Jim Cistaro
Subject Re: replace dead node? " token -1 "
Wed, 15 Aug 2012 17:31:25 GMT
I have not viewed the code, but it would seem that replace_token does not "remove token", because
that would spread the data and then "unspread" it when the new node joins.  But like I said,
I have not read the code.

>From our standpoint, we want the tokens to stay the same when possible due to the way
our backups are tagged.

As for "old nodes staying around", you are correct, we never remove token (because we replace
node for that same token) and the gossip-ing keeps knowledge of that old node.

Sorry if this explanation is not that clear.  This issue is a little unclear and we are dealing
wth it from an ops POV rather than a dev understanding of the code.
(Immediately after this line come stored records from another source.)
-- ==== Sys2Proof/Laws/State.lean ====
section
/-! SUPPORT. One lemma for each field under each update of the state, and for each accessor of a
duplicated block. -/

namespace Sys2Proof.Machine

variable (s : State)
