theorem setDelivery_only (s : State) (h : Side) (d : Delivery) : Only [.hoses] s (s.setDelivery h d) :=
  setHose_only _ _ _
theorem journalStep_only (s : State) (h : Side) (d : Delivery) (n : Nat) : Only cycleBlocks s (s.journalStep h d n) :=
  Only.next (bs := cycleBlocks) (Only.next (bs := cycleBlocks) ((setDelivery_only s _ _).next (bs := cycleBlocks)
    (requestProgress_only _ _ _)) (ownAbsorb_only _ _ _ _)) (setTag_only _ _ _)
theorem actOnCompares_only (s : State) (h : Side) (d : Delivery) (n : Nat) :
    Only cycleBlocks s (s.actOnCompares h d n) := by
  unfold State.actOnCompares; dsimp only; split
  · exact (endDelivery_only _ _ _).mono
  · split
    · exact (setHose_only _ _ _).mono
    · exact Only.refl _ _
theorem flowUpdate_only (s : State) (h : Side) (b : Bool) : Only cycleBlocks s (s.flowUpdate h b) := by
  unfold State.flowUpdate; dsimp only
  have a : Only cycleBlocks s (if b then s.startStall h else s) := by
    split
    · exact (setHose_only _ _ _).mono
    · exact Only.refl _ _
  generalize (if b then s.startStall h else s) = s1 at a ⊢
  split
  · exact a
  · refine Only.trans (bs := cycleBlocks) (a.trans ?_) (actOnCompares_only _ _ _ _)
    split
    · exact journalStep_only _ _ _ _
    · exact Only.refl _ _
theorem startFlow_only (s : State) (h : Side) : Only [.hoses] s (s.startFlow h) := setHose_only _ _ _
theorem markUncompensated_only (s : State) (h : Side) : Only [.hoses] s (s.markUncompensated h) := by
  unfold State.markUncompensated; dsimp only; split
  · exact Only.refl _ _
  · split
    · exact setDelivery_only _ _ _
    · exact Only.refl _ _
theorem valveLeak_only (s : State) (h : Side) : Only cycleBlocks s (s.valveLeak h) := by
  unfold State.valveLeak; dsimp only; split
  · exact Only.next (bs := cycleBlocks) (Only.next (bs := cycleBlocks) ((setMeter_only s _ _).next (bs := cycleBlocks)
      (setHose_only _ _ _)) (setTag_only _ _ _)) (hoseItem_only _ _)
  · exact Only.next (bs := cycleBlocks) ((setMeter_only s _ _).next (bs := cycleBlocks) (setHose_only _ _ _))
      (hoseItem_only _ _)
theorem meterUpdate_only (s : State) (h : Side) (b : Bool) : Only cycleBlocks s (s.meterUpdate h b) := by
  unfold State.meterUpdate; dsimp only
  refine Only.next (bs := cycleBlocks) (b2 := cycleBlocks) (markUncompensated_only s h) ?_
  split
  · split
    · exact (startFlow_only _ _).next (flowUpdate_only _ _ _)
    · exact Only.refl _ _
  · exact flowUpdate_only _ _ _
  · exact flowUpdate_only _ _ _
  · split
    · exact valveLeak_only _ _
    · exact Only.refl _ _
theorem meterFault_only (s : State) (h : Side) : Only endBlocks s (s.meterFault h) := by
  unfold State.meterFault; dsimp only; split
  · exact endDelivery_only _ _ _
  · split
    · exact (setDelivery_only _ _ _).mono
    · exact Only.refl _ _
theorem reportFaults_only (s : State) (h : Side) : Only cycleBlocks s (s.reportFaults h) := by
  unfold State.reportFaults; dsimp only; split
  · exact (setMeter_only _ _ _).next (meterFault_only _ _)
  · exact Only.refl _ _
theorem recomputeGross_only (s : State) (h : Side) : Only cycleBlocks s (s.recomputeGross h) := by
  unfold State.recomputeGross; dsimp only; split
  · exact ((setMeter_only s _ _).trans (setMeter_only _ _ _)).next (meterUpdate_only _ _ _)
  · exact Only.refl _ _
theorem takeEdge_only (s : State) (h : Side) (ch : Channel) (l : Bool) : Only cycleBlocks s (s.takeEdge h ch l) := by
  unfold State.takeEdge; dsimp only
  have a : Only cycleBlocks s (if ((s.meter h).edge ch l).faultCount ≠ (s.meter h).faultCount
      then (s.setMeter h ((s.meter h).edge ch l)).reportFaults h else s.setMeter h ((s.meter h).edge ch l)) := by
    split
    · exact (setMeter_only _ _ _).next (reportFaults_only _ _)
    · exact (setMeter_only _ _ _).mono
  split
  · exact a.trans (recomputeGross_only _ _)
  · exact a
theorem recordDelivery_only (s : State) (h : Side) (b : Bool) :
    Only [.hoses, .journal, .classes] s (s.recordDelivery h b) := by
  unfold State.recordDelivery; split
  · exact Only.refl _ _
  · split
    · exact Only.refl _ _
    · exact (setDelivery_only _ _ _).next (passAppend_only _ _ _)
theorem afterSettle_only (s : State) (h : Side) (d : Delivery) :
    Only [.hoses, .tags, .journal, .classes] s (s.afterSettle h d) := by
  unfold State.afterSettle; split
  · exact (recordDelivery_only _ _ _).mono
  · exact (setTag_only _ _ _).mono
theorem settleEnd_only (s : State) (h : Side) (d : Delivery) : Only cycleBlocks s (s.settleEnd h d) := by
  unfold State.settleEnd; dsimp only
  have a {x : Delivery} {i : Item} : Only cycleBlocks s ((s.setDelivery h x).ownAbsorb h x i) :=
    (setDelivery_only s _ _).next (ownAbsorb_only _ _ _ _)
  have b {s1 : State} {img : IssueRecord} {m : Meter} :
      Only cycleBlocks s1 (((s1.requestFinal h img).setReservation h none).setMeter h m) :=
    Only.next (bs := cycleBlocks) ((requestFinal_only s1 _ _).next (bs := cycleBlocks) (setReservation_only _ _ _))
      (setMeter_only _ _ _)
  split
  · exact (a.trans b).trans ((setHose_only _ _ _).next (afterSettle_only _ _ _))
  · exact (a.trans b).trans (Only.next (bs := cycleBlocks) ((setHose_only _ _ _).next (bs := cycleBlocks)
      (hoseItem_only _ _)) (afterSettle_only _ _ _))
theorem writeBackOver_only (s : State) (h : Side) (b : Bool) :
    Only [.hoses, .tags, .journal, .classes] s (s.writeBackOver h b) := by
  unfold State.writeBackOver; dsimp only; split
  · exact Only.next (bs := [.hoses, .tags, .journal, .classes]) ((setTag_only s _ _).next
      (bs := [.hoses, .tags, .journal, .classes]) (setHose_only _ _ _)) (recordDelivery_only _ _ _)
  · split
    · exact (setTag_only _ _ _).next (recordDelivery_only _ _ _)
    · exact (setTag_only _ _ _).mono
theorem hangInWriteBack_only (s : State) (h : Side) :
    Only [.hoses, .tags, .journal, .classes] s (s.hangInWriteBack h) := by
  unfold State.hangInWriteBack; dsimp only; split
  · exact (setTag_only _ _ _).next (writeBackOver_only _ _ _)
  · exact (setTag_only _ _ _).mono
theorem hoseRecorded_only (s : State) (h : Side) : Only [.hoses] s (s.hoseRecorded h) := by
  unfold State.hoseRecorded; dsimp only; split
  · exact setHose_only _ _ _
  · split
    · exact setHose_only _ _ _
    · exact Only.refl _ _
theorem clearFault_only (s : State) (h : Side) : Only [.hoses, .meters, .notice] s (s.clearFault h) := by
  unfold State.clearFault; dsimp only; split
  · exact Only.next (bs := [.hoses, .meters, .notice]) ((setMeter_only s _ _).next (bs := [.hoses, .meters, .notice])
      (setHose_only _ _ _)) (hoseItem_only _ _)
  · exact Only.refl _ _
theorem startCycle_only (s : State) (h : Side) : Only [.hoses, .tags] s (s.startCycle h) :=
  (setHose_only _ _ _).next (setTag_only _ _ _)
theorem leaveIdentifying_only (s : State) (h : Side) (n : HoseState) :
    Only [.hoses, .tags] s (s.leaveIdentifying h n) :=
  (setHose_only _ _ _).next (setTag_only _ _ _)
theorem hang_only (s : State) (h : Side) : Only cycleBlocks s (s.hang h) := by
  unfold State.hang; dsimp only; split
  · exact (setHose_only _ _ _).mono
  · exact (setHose_only _ _ _).mono
  · exact (leaveIdentifying_only _ _ _).mono
  · exact (endDelivery_only _ _ _).mono
  · exact (endDelivery_only _ _ _).mono
  · exact (endDelivery_only _ _ _).mono
  · exact (setHose_only _ _ _).mono
  · exact (setHose_only _ _ _).next (hangInWriteBack_only _ _)
  · split
    · exact (hangInWriteBack_only _ _).mono
    · exact Only.refl _ _
  all_goals exact Only.refl _ _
As for the attractiveness of the T-1 approach.  If you don't have the need for token consistency,
then it might be more attractive for you.  We don't use it, so I cannot say if that approach
has any issues, etc.


Yang
Reply-To: <<>>
Wed, 15 Aug 2012 02:00:55 -0700
To: <<>>
Subject: Re: replace dead node? " token -1 "

considering there is this minor "old node hanging around" issue, would the old T-1 approach
sound more attractive?
that way you don't necessarily have to remove the dead token immediately, but could come back
the next day, or even a week  later. T-1 would behave essentially the same in terms of partitioning
the data range.


Yang
ok,  I see, the cassandra.replace_token  setting essentially  executes the manual removeToken
step. so the dead node should be removed.

is this the "old node hanging around" issue that you described?
looks this JIRA is fixed in 1.0x already, so it's another issue?


Yang

thanks a  lot for the info.

when you say "old nodes sometimes hanging around as "unreachable nodes" when describing cluster",
you mean after the new node boots up and assumes ownership of the same token, you have not
manually run nodetool removeToken, right? this kind of makes sense --- since it seems that
the membership being gossiped around still contains the dead node (which is represented by
a different AWS internal ip), though the same token is being associated to both dead and new
nodes ??? I'm getting a bit confused here....

I think previously when I boot up a new node with the same token, while the old host is dead,
the other nodes on the
ring says something like "this token xxxxxx is already owned by old_node_ip_here,...... ".
 I don't remember exactly the behavior now, that's why I'm cautious of using T instead of

I'm doing more tests to confirm this behavior


Jim Cistaro
We use priam to replace nodes using replace_token.  We do see some issues (currently on 1.0.9,
as well as earlier versions) with replace_token.

Apparently there are some known issues with replace_token.  We have experienced the old nodes
sometimes hanging around as "unreachable nodes" when describing cluster.  Also, we have experienced
problems where moving the new node causes the old "replaced" node to resurrect for the token
that was outgoing during the move.

You can notice these old nodes hanging around in logs.  You will see messages like: (line 1020) Nodes /<old_ip> and /<new_ip> have the same token
NNNNNNNNNN.  Ignoring /<old_ip>.

We have then had to "nt removetoken" to clean things up after moves.  We are also investigating
using method unsafeAssassinateEndpoint (via jmx) to clean up some of the unreachables.

Like I said, we still use replace_token, but be aware of these possible inconveniences.

Jim Cistaro
Netflix Cassandra Operations

Yang
Reply-To: <<>>
Tue, 14 Aug 2012 21:58:30 -0700
To: <<>>
Subject: Re: replace dead node? " token -1 "

thanks Aaron, it has been a while since i last checked the code,  I'll read it to understand
it more

aaron morton
Using this method, when choosing the new <Token>, should we still use the T-1 ?
replace_token is used when you want to replace a node that is dead. In this case the dead
node will be identified by its token.

if so, would the duplicate token (same token but different ip) cause problems?
If the nodes are bootstrapping an error is raised.
Otherwise the token ownership is passed to the new node.


Aaron Morton
Freelance Developer

Yang

previously when a node dies, I remember the documents describes that it's better to assign
T-1 to the new node,
where T was the token of the dead node.

the new doc for 1.x here

shows a new way to  pass in cassandra.replace_token=<Token>
for the new node.
Using this method, when choosing the new <Token>, should we still use the T-1 ?

Also in Priam code:

line 148, it does not seem that Priam does the "-1" thing, but assigns the original token
T to the new node.
if so, would the duplicate token (same token but different ip) cause problems?